As analyzed by Venture Intelligence, private equity firms obtained exit routes for their investments in a record 121
companies during 2010, including 24 via IPOs. (2009 had witnessed 66 liquidity events including 7 via IPOs). PE-
backed companies raised about US$ 2.20 billion via IPOs during 2010.

Insurance

The Indian Life Insurance industry is one on the strongest growing sectors in the country. Currently a US$ 41-
billion industry, India is the fifth largest life insurance market and growing at a rapid pace of 32-34 per cent
annually.
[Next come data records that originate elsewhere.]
-- ==== Sys2Proof/Laws/Timebase.lean ====
section
/-! SUPPORT. Sys2Proof/Laws/Timebase.lean: what each operation and meaning of Machine/Timebase.lean can do, as `Does` says it: which blocks of
the state it may change, that it keeps the invariant, and that it lowers nothing that only rises. -/

namespace Sys2Proof.Laws

open Sys2Proof.Machine Sys2Proof.Safety

theorem correctTo_does {a0} {s} :
    Does [.tbu] s (correctTo a0 s) := by
  refine Does.also (t := s) Does.refl (fun h0 => ?_)
  unfold correctTo
  extract_lets +onlyGivenNames y0
  extract_lets +onlyGivenNames y1
  refine Does.ite ?_ ?_
  · assumption
  · refine Does.ite ?_ ?_
    · refine Does.set_tbu rfl _ ?_
      assumption
    · refine Does.ite ?_ ?_
      · refine Does.set_tbu rfl _ ?_
        assumption
      · refine Does.set_tbu rfl _ ?_
        assumption

theorem execSlewComplete_does {s} {t} (h : (execSlewComplete s) = .next t) :
    Does [.tbu] s t := by
  refine Does.also (t := s) Does.refl (fun h0 => ?_)
  unfold execSlewComplete at h
  obtain rfl := Host.Outcome.next.inj h
  clear h
  extract_lets +onlyGivenNames y0
  refine Does.set_tbu rfl _ ?_
  assumption

theorem timeSetReady_does {s} :
    Does [.ready] s (timeSetReady s) := by
  refine Does.also (t := s) Does.refl (fun h0 => ?_)
  unfold timeSetReady
  extract_lets +onlyGivenNames y0
  refine Does.set_ready rfl _ ?_
  assumption

theorem timeSet_does {a0} {s} :
    Does [.ready, .tbu] s (replySt (timeSet a0 s)) := by
  refine Does.also (t := s) Does.refl (fun h0 => ?_)
  unfold timeSet
  extract_lets +onlyGivenNames y0
  extract_lets +onlyGivenNames y1
  extract_lets +onlyGivenNames y2
  extract_lets +onlyGivenNames y3
  extract_lets +onlyGivenNames y4
  refine Does.also (t := y4) ?_ (fun hy4 => ?_)
  · subst y4
    refine Does.then timeSetReady_does rfl ?_
    refine Does.then correctTo_does rfl ?_
    refine Does.set_tbu rfl _ ?_
    assumption
  clear_value y4
  revert y4
  refine Does.intro ?_
  intro y4 hy4
  refine checked_does ?_ ?_
  · assumption
  · refine Does.iteR ?_ ?_
    · refine Does.running ?_
      refine Does.set_tbu rfl _ ?_
      assumption
    · refine Does.done ?_
      assumption

theorem execTimeSet_does {a0} {s} {t} (h : (execTimeSet a0 s) = .next t) :
    Does [.ready, .ram, .ramUndef, .mbx, .host, .tbu, .taint, .tiers, .spar, .out] s t := by
  refine Does.also (t := s) Does.refl (fun h0 => ?_)
  unfold execTimeSet at h
  obtain rfl := Host.Outcome.next.inj h
  clear h
  refine iarik_does rfl ?_ (fun c0 z1 hz2 => ?_)
  · assumption
  · refine Does.then timeSet_does rfl ?_
    assumption

theorem execTimeSetPpsTimeout_does {a0} {s} {t} (h : (execTimeSetPpsTimeout a0 s) = .next t) :
    Does [.ram, .ramUndef, .mbx, .host, .tbu, .taint, .tiers, .spar, .out] s t := by
  refine Does.also (t := s) Does.refl (fun h0 => ?_)
  unfold execTimeSetPpsTimeout at h
  obtain rfl := Host.Outcome.next.inj h
  clear h
  extract_lets +onlyGivenNames y0
  refine Does.also (t := y0) ?_ (fun hy0 => ?_)
  · subst y0
    refine Does.then reachTime_does rfl ?_
    assumption
  clear_value y0
  revert y0
  refine Does.intro ?_
  intro y0 hy0
  extract_lets +onlyGivenNames y1
  extract_lets +onlyGivenNames y2
  extract_lets +onlyGivenNames y3
  refine Does.also (t := y3) ?_ (fun hy3 => ?_)
  · subst y3
    refine Does.set_tbu rfl _ ?_
    assumption
  clear_value y3
  revert y3
  refine Does.intro ?_
  intro y3 hy3
  refine forEach_does ?_ (fun a4 z5 hz6 => ?_)
  · assumption
  · refine Does.then finish_does rfl ?_
    assumption

theorem applyPps_does {a0} {s} :
    Does [.ready, .ram, .ramUndef, .mbx, .host, .tbu, .taint, .tiers, .spar, .out] s (applyPps a0 s) := by
  refine Does.also (t := s) Does.refl (fun h0 => ?_)
  unfold applyPps
  extract_lets +onlyGivenNames y0
  extract_lets +onlyGivenNames y1
  extract_lets +onlyGivenNames y2
  refine Does.also (t := y2) ?_ (fun hy2 => ?_)
  · subst y2
    refine Does.set_tbu rfl _ ?_
    assumption
  clear_value y2
  revert y2
  refine Does.intro ?_
  intro y2 hy2
  refine forEach_does ?_ (fun a4 z5 hz6 => ?_)
  · assumption
  · extract_lets +onlyGivenNames y7
    refine Does.also (t := y7) ?_ (fun hy7 => ?_)
    · subst y7
      refine Does.then timeSetReady_does rfl ?_
      refine Does.then correctTo_does rfl ?_
      assumption
    clear_value y7
    revert y7
    refine Does.intro ?_
    intro y7 hy7
    refine Does.then finish_does rfl ?_
    assumption

theorem judgeEdge_does {a0 a1} {s} :
    Does [.tbu] s (judgeEdge a0 a1 s) := by
  refine Does.also (t := s) Does.refl (fun h0 => ?_)
  unfold judgeEdge
  extract_lets +onlyGivenNames y0
  extract_lets +onlyGivenNames y1
  extract_lets +onlyGivenNames y2
  extract_lets +onlyGivenNames y3
  extract_lets +onlyGivenNames y4
  extract_lets +onlyGivenNames y5
  refine Does.also (t := y5) ?_ (fun hy5 => ?_)
  · subst y5
    dsimp only [y2]
    refine Does.then correctTo_does rfl ?_
    refine Does.set_tbu rfl _ ?_
    assumption
  clear_value y5
  revert y5
  refine Does.intro ?_
  intro y5 hy5
  extract_lets +onlyGivenNames y6
  refine Does.ite ?_ ?_
  · dsimp only [y2]
    refine Does.then correctTo_does rfl ?_
    refine Does.set_tbu rfl _ ?_
    assumption
  · refine Does.ite ?_ ?_
    · refine Does.ite ?_ ?_
      · refine Does.set_tbu rfl _ ?_
        assumption
      · assumption
    · refine Does.set_tbu rfl _ ?_
      assumption

theorem execCadPpsEdge_does {a0 a1} {s} {t} (h : (execCadPpsEdge a0 a1 s) = .next t) :
    Does [.ready, .ram, .ramUndef, .mbx, .host, .tbu, .taint, .tiers, .spar, .out] s t := by
  refine Does.also (t := s) Does.refl (fun h0 => ?_)
  unfold execCadPpsEdge at h
  obtain rfl := Host.Outcome.next.inj h
  clear h
  extract_lets +onlyGivenNames y0
  refine Does.also (t := y0) ?_ (fun hy0 => ?_)
  · subst y0
    refine Does.then reachTime_does rfl ?_
    assumption
  clear_value y0
  revert y0
  refine Does.intro ?_
  intro y0 hy0
  extract_lets +onlyGivenNames y1
  extract_lets +onlyGivenNames y2
  extract_lets +onlyGivenNames y3
  refine Does.also (t := y3) ?_ (fun hy3 => ?_)
  · subst y3
    refine Does.set_tbu rfl _ ?_
    assumption
  clear_value y3
  revert y3
  refine Does.intro ?_
  intro y3 hy3
  refine Does.ite ?_ ?_
  · assumption
  · refine Does.ite ?_ ?_
    · refine Does.then applyPps_does rfl ?_
      assumption
    · refine Does.ite ?_ ?_
      · refine Does.then judgeEdge_does rfl ?_
        assumption
      · assumption

theorem execPpsHoldoverTimeout_does {a0} {s} {t} (h : (execPpsHoldoverTimeout a0 s) = .next t) :
    Does [.tbu] s t := by
  refine Does.also (t := s) Does.refl (fun h0 => ?_)
  unfold execPpsHoldoverTimeout at h
  obtain rfl := Host.Outcome.next.inj h
  clear h
  extract_lets +onlyGivenNames y0
  refine Does.also (t := y0) ?_ (fun hy0 => ?_)
  · subst y0
    refine Does.then reachTime_does rfl ?_
    assumption
  clear_value y0
  revert y0
  refine Does.intro ?_
  intro y0 hy0
  extract_lets +onlyGivenNames y1
  split
  · rename_i x2 x3 x4
    refine Does.ite ?_ ?_
    · refine Does.set_tbu rfl _ ?_
      assumption
    · assumption
  · rename_i x5 x6
    assumption

theorem execCadRefPresent_does {s} {t} (h : (execCadRefPresent s) = .next t) :
    Does [.tbu] s t := by
  refine Does.also (t := s) Does.refl (fun h0 => ?_)
  unfold execCadRefPresent at h
  obtain rfl := Host.Outcome.next.inj h
  clear h
  extract_lets +onlyGivenNames y0
  refine Does.ite ?_ ?_
  · refine Does.set_tbu rfl _ ?_
    assumption
  · assumption

theorem execCadRefLost_does {s} {t} (h : (execCadRefLost s) = .next t) :
    Does [.tbu] s t := by
  refine Does.also (t := s) Does.refl (fun h0 => ?_)
  unfold execCadRefLost at h
  obtain rfl := Host.Outcome.next.inj h
  clear h
  extract_lets +onlyGivenNames y0
  refine Does.set_tbu rfl _ ?_
  assumption

theorem timeRead_does {s} :
    Does [.tbu, .out] s (timeRead s) := by
  refine Does.also (t := s) Does.refl (fun h0 => ?_)
  unfold timeRead
  extract_lets +onlyGivenNames y0
  refine Does.then emit_does rfl ?_
  refine Does.set_tbu rfl _ ?_
  assumption

theorem execTbuNowRead_does {a0} {s} {t} (h : (execTbuNowRead a0 s) = .next t) :
    Does [.cnt, .host, .tbu, .pwr, .err, .out] s t := by
  refine Does.also (t := s) Does.refl (fun h0 => ?_)
  unfold execTbuNowRead at h
  obtain rfl := Host.Outcome.next.inj h
  clear h
  refine busAccess_does rfl ?_ (fun z0 hz1 => ?_)
  · refine Does.then reachTime_does rfl ?_
    assumption
  · refine Does.then timeRead_does rfl ?_
    assumption

theorem execNop_does {a0} {s} {t} (h : (execNop a0 s) = .next t) :
    Does [.ram, .ramUndef, .mbx, .host, .taint, .tiers, .spar, .out] s t := by
  refine Does.also (t := s) Does.refl (fun h0 => ?_)
  unfold execNop at h
  obtain rfl := Host.Outcome.next.inj h
  clear h
  refine iarik_does rfl ?_ (fun c0 z1 hz2 => ?_)
  · assumption
  · refine checked_does ?_ ?_
    · assumption
    · refine Does.done ?_
      assumption

theorem identify_does {a0} {s} :
    Does [.ram, .ramUndef, .taint, .tiers, .spar, .out] s (replySt (identify a0 s)) := by
  refine Does.also (t := s) Does.refl (fun h0 => ?_)
  unfold identify
  refine checked_does ?_ ?_
  · assumption
  · refine Does.done ?_
    refine Does.then putPay_does rfl ?_
    assumption

theorem execIdentify_does {a0} {s} {t} (h : (execIdentify a0 s) = .next t) :
    Does [.ram, .ramUndef, .mbx, .host, .taint, .tiers, .spar, .out] s t := by
  refine Does.also (t := s) Does.refl (fun h0 => ?_)
  unfold execIdentify at h
  obtain rfl := Host.Outcome.next.inj h
  clear h
  refine iarik_does rfl ?_ (fun c0 z1 hz2 => ?_)
  · assumption
  · refine Does.then identify_does rfl ?_
    assumption

end Sys2Proof.Laws
end

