theorem movePage_does {a0 a1} {s} :
    Does [.ram, .ramUndef, .tiers, .free] s (movePage a0 a1 s) := by
  refine Does.also (t := s) Does.refl (fun h0 => ?_)
  unfold movePage
  split
  · rename_i x1 x2
    assumption
  · rename_i x3 x4 x5
    extract_lets +onlyGivenNames y6
    refine Does.also (t := y6) ?_ (fun hy6 => ?_)
    · subst y6
      refine Does.then setPoison_does rfl ?_
      assumption
    clear_value y6
    revert y6
    refine Does.intro ?_
    intro y6 hy6
    split
    · rename_i x7 x8 x9
      refine forUpto_does ?_ (fun a10 z11 hz12 => ?_)
      · assumption
      · refine Does.then moveByte_does rfl ?_
        assumption
    · rename_i x13 x14
      refine forUpto_does ?_ (fun a15 z16 hz17 => ?_)
      · assumption
      · refine Does.then ramPut_does rfl ?_
        assumption

theorem switchPage_does {a0 a1 a2} {s} :
    Does [.cnt, .ram, .ramUndef, .tiers, .free] s (switchPage a0 a1 a2 s) := by
  refine Does.also (t := s) Does.refl (fun h0 => ?_)
  unfold switchPage
  split
  · rename_i x1 x2
    assumption
  · rename_i x3 x4 x5
    extract_lets +onlyGivenNames y6
    refine Does.then count_does rfl ?_
    refine Does.then freePages_does rfl ?_
    refine Does.then setPage_does rfl ?_
    refine Does.then movePage_does rfl ?_
    assumption

theorem reportLend_does {a0} {s} :
    Does [.tiers, .spar, .out] s (reportLend a0 s) := by
  refine Does.also (t := s) Does.refl (fun h0 => ?_)
  unfold reportLend
  extract_lets +onlyGivenNames y0
  refine Does.ite ?_ ?_
  · assumption
  · split
    · rename_i x1 x2 x3
      refine Does.then sendTo_does rfl ?_
      refine Does.set_tiers rfl _ ?_
      assumption
    · rename_i x4 x5
      assumption

theorem settleMigr_does {a0} {s} :
    Does [.ram, .ramUndef, .mbx, .host, .taint, .tiers, .spar, .out] s (settleMigr a0 s) := by
  refine Does.also (t := s) Does.refl (fun h0 => ?_)
  unfold settleMigr
  extract_lets +onlyGivenNames y0
  extract_lets +onlyGivenNames y1
  refine Does.also (t := y1) ?_ (fun hy1 => ?_)
  · subst y1
    refine Does.set_tiers rfl _ ?_
    assumption
  clear_value y1
  revert y1
  refine Does.intro ?_
  intro y1 hy1
  extract_lets +onlyGivenNames y2
  refine Does.also (t := y2) ?_ (fun hy2 => ?_)
  · subst y2
    refine Does.then finishOpt_does rfl ?_
    assumption
  clear_value y2
  revert y2
  refine Does.intro ?_
  intro y2 hy2
  refine Does.ite ?_ ?_
  · split
    · rename_i x3 x4 x5
      refine Does.then reportLend_does rfl ?_
      assumption
    · rename_i x6 x7
      assumption
  · assumption

theorem objectMigrate_does {a0} {s} :
    Does [.cnt, .ram, .ramUndef, .tiers, .free] s (replySt (objectMigrate a0 s)) := by
  refine Does.also (t := s) Does.refl (fun h0 => ?_)
  unfold objectMigrate
  extract_lets +onlyGivenNames y0
  extract_lets +onlyGivenNames y1
  extract_lets +onlyGivenNames y2
  extract_lets +onlyGivenNames y3
  split
  · rename_i x5 x6
    refine checked_does ?_ ?_
    · assumption
    · refine Does.done ?_
      assumption
  · rename_i x7 x8 x9
    extract_lets +onlyGivenNames y10
    extract_lets +onlyGivenNames y11
    extract_lets +onlyGivenNames y12
    refine checked_does ?_ ?_
    · assumption
    · clear_value y12
      split
      · rename_i x15
        refine Does.done ?_
        assumption
      · rename_i x16 x17
        extract_lets +onlyGivenNames y18
        refine Does.also (t := y18) ?_ (fun hy18 => ?_)
        · subst y18
          refine Does.then usePages_does rfl ?_
          assumption
        clear_value y18
        revert y18
        refine Does.intro ?_
        intro y18 hy18
        extract_lets +onlyGivenNames y19
        extract_lets +onlyGivenNames y20
        extract_lets +onlyGivenNames y21
        extract_lets +onlyGivenNames y22
        refine Does.also (t := y22) ?_ (fun hy22 => ?_)
        · subst y22
          refine forEach_does ?_ (fun a23 z24 hz25 => ?_)
          · assumption
          · refine Does.then switchPage_does rfl ?_
            assumption
        clear_value y22
        revert y22
        refine Does.intro ?_
        intro y22 hy22
        extract_lets +onlyGivenNames y26
        extract_lets +onlyGivenNames y27
        refine Does.iteR ?_ ?_
        · refine Does.done ?_
          assumption
        · refine Does.running ?_
          refine Does.set_tiers rfl _ ?_
          assumption
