theorem witness_FetchMomentsComplete :
    (∃ (s : State), ∃ (a : Nat), ∃ (run : Nat), ∃ (entry : Nat), ∃ h sc p, ∃ (r : FRun), ∃ (e : FEntry), ∃ off n, s.holder a = some (h,
      sc, p) ∧ s.run a run = some r ∧ r.entries[entry]? = some e ∧ r.request e = some (off, n) ∧ e.st = .queued ∧
      (∀ y ∈ r.entries.take entry, y.st ≠ .queued)) ∧
    (∃ (s : State), ∃ (a : Nat), ∃ (run : Nat), ∃ (entry : Nat), ∃ t h sc p, ∃ (r : FRun), ∃ (e : FEntry),
      let v := reachTime t s
      v.holder a = some (h, sc, p) ∧ v.run a run = some r ∧ r.entries[entry]? = some e ∧ e.st = .issued ∧
      (v.tbu.now ≤ v.deadlineOf h sc e ∨ e.blk.tier = 0) ∧ e.blk.coded = false ∧ e.tainted = false) ∧
    (∃ (s : State), ∃ (a : Nat), ∃ (run : Nat), ∃ (entry : Nat), ∃ h sc p, ∃ (r : FRun), ∃ (e : FEntry), s.holder a = some (h, sc, p) ∧
      s.run a run = some r ∧ r.entries[entry]? = some e ∧ ((e.st = .queued ∧ 0 < e.sent) ∨ e.st = .issued)) ∧
    (∃ (s : State), ∃ (a : Nat), ∃ (run : Nat), ∃ (entry : Nat), ∃ t h sc p, ∃ (r : FRun), ∃ (e : FEntry),
      let v := reachTime t s
      v.holder a = some (h, sc, p) ∧ v.run a run = some r ∧ r.entries[entry]? = some e ∧ (e.st = .queued ∨ e.st = .issued) ∧
      e.blk.tier ≠ 0 ∧ p.plan.waits e = false ∧ v.deadlineOf h sc e ≤ v.tbu.now) ∧
    (∃ (s : State), ∃ a run entry x, (s.arr a).late.find? (fun x => decide (x.2.1 = run) && decide (x.2.2 = entry)) = some x) ∧
    (∃ (s : State), ∃ a l rest, (s.arr a).port = l :: rest) :=
  ⟨⟨atFetchMomentsComplete1, 0, 0, 0, 0, 0, planOf atFetchMomentsComplete1, (frun (fentry .queued 0 0)), (fentry .queued 0 0), 0,
    64, by decide +kernel⟩,
   ⟨atFetchMomentsComplete2, 0, 0, 0, 0, 0, 0, planOf atFetchMomentsComplete2, (frun (fentry .issued 0 0)), (fentry .issued 0 0),
    by decide +kernel, by decide +kernel, by decide +kernel, by decide +kernel, .inr (by decide +kernel), by decide +kernel⟩,
   ⟨atFetchMomentsComplete3, 0, 0, 0, 0, 0, planOf atFetchMomentsComplete3, (frun (fentry .issued 0 0)), (fentry .issued 0 0),
    by decide +kernel, by decide +kernel, by decide +kernel, .inr (by decide +kernel)⟩,
   ⟨atFetchMomentsComplete4, 0, 0, 0, 1000500000, 0, 0, planOf atFetchMomentsComplete4, (frun (fentry .queued 1 500000)),
    (fentry .queued 1 500000), by decide +kernel, by decide +kernel, by decide +kernel, .inl (by decide +kernel),
    by decide +kernel⟩,
   ⟨{ up with arrs := [(0, { Arr.reset with late := [(0, 0, 0)] })] }, 0, 0, 0, (0, 0, 0), by decide +kernel⟩,
   ⟨{ up with arrs := [(0, { Arr.reset with port := [{ desc := 65664, index := 0, run := 0, rep := 1, data := [], absent := false, key := false }], prog := [(InProg.plain ⟨0, 0, 0, word 0x20 (2052 + 2 ^ 74), .e, 0, loaded (plan0 false [] [] [] [])⟩)] })] },
    0, { desc := 65664, index := 0, run := 0, rep := 1, data := [], absent := false, key := false }, [], by decide +kernel⟩⟩

def atResultWordsComplete1 : State :=
  standing (plan0 false [] [] [] []) [word 0x23 (2052 + 1024 * 2 ^ 17 + 2 ^ 116 + 1024 * 2 ^ 42)]

def atResultWordsComplete3 : State :=
  { standing (plan0 false [] [] [] []) [] with norm := [(0, [{ array := 0, row := 0, sx := 0, sq := 0 }])] }

def atResultWordsComplete4 : State :=
  standing (plan0 false [] [] [] []) [word 0x25 (1024 * 2 ^ 48 + 1024 * 2 ^ 64)]

def atResultWordsComplete5 : State :=
  { standing (plan0 false [] [] [] []) [] with arrs := [(0, { Arr.reset with cur := some (0, 0), rel := [{ index := 0, word := word 0x25, writes := [(65536, [1])], flags := 0, pend := none, last := true, time := 0 }] })] }
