-- ==== Sys2Proof/Machine/Counter.lean ====
section
/-! DEFINITION. The hardware counter: the step `Tick(t)` (60_exceptions.md section 3). -/

namespace Sys2Proof.Machine

/-- The next counter value, modulo the capacity of the timer (R131, R132, R135). -/
def nextCount (t : TimerId) (r : Timer) : Half := BitVec.ofNat 16 ((r.cnt.toNat + 1) % cap t)

/-- One tick in Normal mode: count, and an overflow event on reaching 0 (R131). A flag already set stays
set and the event is lost (R130). -/
def normalTick (t : TimerId) (r : Timer) : Timer :=
  { r with
    cnt := nextCount t r
    pendOvf := r.pendOvf || nextCount t r == 0 }

/-- One tick in CTC mode: count, and on reaching the compare value restart at 0 with a compare-match
event (R132). -/
def ctcTick (t : TimerId) (r : Timer) : Timer :=
  { r with
    cnt := if nextCount t r = r.ocr then 0 else nextCount t r
    pendCmp := r.pendCmp || nextCount t r == r.ocr }

/-- The step `Tick(t)`, in the states where it is enabled (R134). In a PWM mode it has no meaning (R133,
93_implementation_defined.md U3; log 6, log 7). -/
def tickStep (t : TimerId) (s : State) : Host.Outcome State Fault Refusal :=
  if tickEnabled s t then
    match (s.timers.get t).wgm with
    | .normal => .next (setTimer s t (normalTick t (s.timers.get t)))
    | .ctc => .next (setTimer s t (ctcTick t (s.timers.get t)))
    | .fastPwm => .refused .tickInPwmMode
    | .phasePwm => .refused .tickInPwmMode
  else .refused .tickNotEnabled

end Sys2Proof.Machine
end

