-- ==== Sys2Proof/Machine/System.lean ====
section
/-! DEFINITION. The system commands, `TIRET` and `TRD` (45_system.md). -/

namespace Sys2Proof.Machine

/-- `TIRET` (R117). -/
def execTiret (s : State) : Host.Outcome State Fault Refusal :=
  match s.inService with
  | none => raise .illegalCommand s
  | some _ => accept 0 (returnFromInterrupt s)

/-- `TRD t, reg` (R118): no register has a side effect on read (20_memory.md R53). -/
def execTrd (t : BitVec 2) (reg : BitVec 8) (s : State) : Host.Outcome State Fault Refusal :=
  match globalRegOfIndex reg with
  | some g => if t = 0 then accept (readGlobalReg s g) s else raise .illegalCommand s
  | none =>
    match timerRegOfIndex reg with
    | some n =>
      match enabledTimer s.config t with
      | none => raise .invalidTimer s
      | some id => accept (readTimerReg (s.timers.get id) n) s
    | none => raise .illegalCommand s

end Sys2Proof.Machine
end

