-- ==== Sys2Proof/Machine/Command.lean ====
section
/-! DEFINITION. The three kinds of step on a state (20_memory.md R55), which of them is next (log 2),
and the pseudo-instruction `TRECONF` (30_encoding.md R76). -/

namespace Sys2Proof.Machine

/-- The step `Cmd(w)`: an illegal word answers `(IllegalCommand, 0)` and writes nothing, any other runs
its command (30_encoding.md R62, R74). -/
def commandStep (w : CmdWord) (s : State) : Host.Outcome State Fault Refusal :=
  match decode w with
  | .ok i => exec i s
  | .error _ => raise .illegalCommand s

/-- One step of the given kind. -/
def runMove (m : Move) (s : State) : Host.Outcome State Fault Refusal :=
  match m with
  | .cmd w => commandStep w s
  | .tick t => tickStep t s
  | .dispatch t src => dispatchStep t src s

/-- Every tick and dispatch, of every timer and source. -/
def hardwareMoves : List Move :=
  [ .tick .t0, .tick .t1, .tick .t2,
    .dispatch .t0 .ovf, .dispatch .t0 .cmp, .dispatch .t1 .ovf,
    .dispatch .t1 .cmp, .dispatch .t2 .ovf, .dispatch .t2 .cmp ]

/-- The step is enabled in the state: a command always (30_encoding.md R62), a tick by 60_exceptions.md
R134, a dispatch by R137. -/
def moveEnabled (s : State) : Move → Bool
  | .cmd _ => true
  | .tick t => tickEnabled s t
  | .dispatch t src => dispatchEnabled s t src

/-- The free choice among the enabled steps: any command the host may offer, any enabled tick, any
enabled dispatch (20_memory.md R55, 60_exceptions.md R140; log 2). -/
def freeMove (s : State) : Move :=
  let moves := hardwareMoves.filter (moveEnabled s)
  moves.getD (Config.freeChoice s.choices % (moves.length + 1)) (.cmd (Config.freeWord s.choices))

/-- The step to take next and the state it runs on: the first offered step, or a free choice where none
is offered (log 2). -/
def nextMove (s : State) : Move × State :=
  match s.agenda with
  | m :: rest => (m, { s with agenda := rest })
  | [] => (freeMove s, { s with choices := s.choices + 1 })

/-- Offer a step to be taken before all others. -/
def offer (s : State) (m : Move) : State := { s with agenda := m :: s.agenda }

/-- The commands `TRECONF t, mode, ms` expands to (30_encoding.md R76, 43_run_control.md R107). -/
def treconf (t mode : BitVec 2) (ms : Half) : List Instr := [.tstop t, .tsettime t mode ms, .tstart t]

/-- The status of the last response output. -/
def lastStatus (s : State) : Option Status :=
  match s.obs.getLast? with
  | some (.response st _) => some st
  | _ => none

/-- Issue commands one after the other, ending with the first whose status is not `Ok` (30_encoding.md
R76). -/
def issueAll : List Instr → State → Host.Outcome State Fault Refusal
  | [], s => .next s
  | i :: rest, s =>
    match exec i s with
    | .next s' => if lastStatus s' = some .ok then issueAll rest s' else .next s'
    | .fault f => .fault f
    | .refused r => .refused r

end Sys2Proof.Machine
end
Currently, there are 22 life insurance companies operating in India, according to the Life Insurance
Council (LIC).

According to data released by the Insurance Regulatory and Development Authority (IRDA), insurance companies
garnered US$ 11.73 billion in new business premium during April-August 2010, against US$ 6.90 billion in the
corresponding period last year.

Further, according to IRDA, in October 2010, life insurance companies collected first year premium worth US$
542.19 million (individual single premium). For the period up to October 2010, total premium collected by life
insurance companies was US$ 4.66 billion, as compared to US$ 2.39 billion collected in the same period of 2009
(individual single premium).

The life insurance industry is expected to cross the US$ 66.8 billion total premium income mark in 2010-11. "This
year, we are expecting a growth of 18 per cent in total premium income. If achieved, it is expected to cross the
US$ 64.4 billion mark," said SB Mathur, Secretary General, Life Insurance Council. Total premium income, at
US$ 56.04 billion, rose 18 per cent during 2009-10, against US$ 47.6 billion in the previous year.

Banking services

Significantly, on a year-on-year basis, bank credit grew by 24.4 per cent in 2010 as against RBI’s projections of 20
per cent for the entire fiscal 2010-11.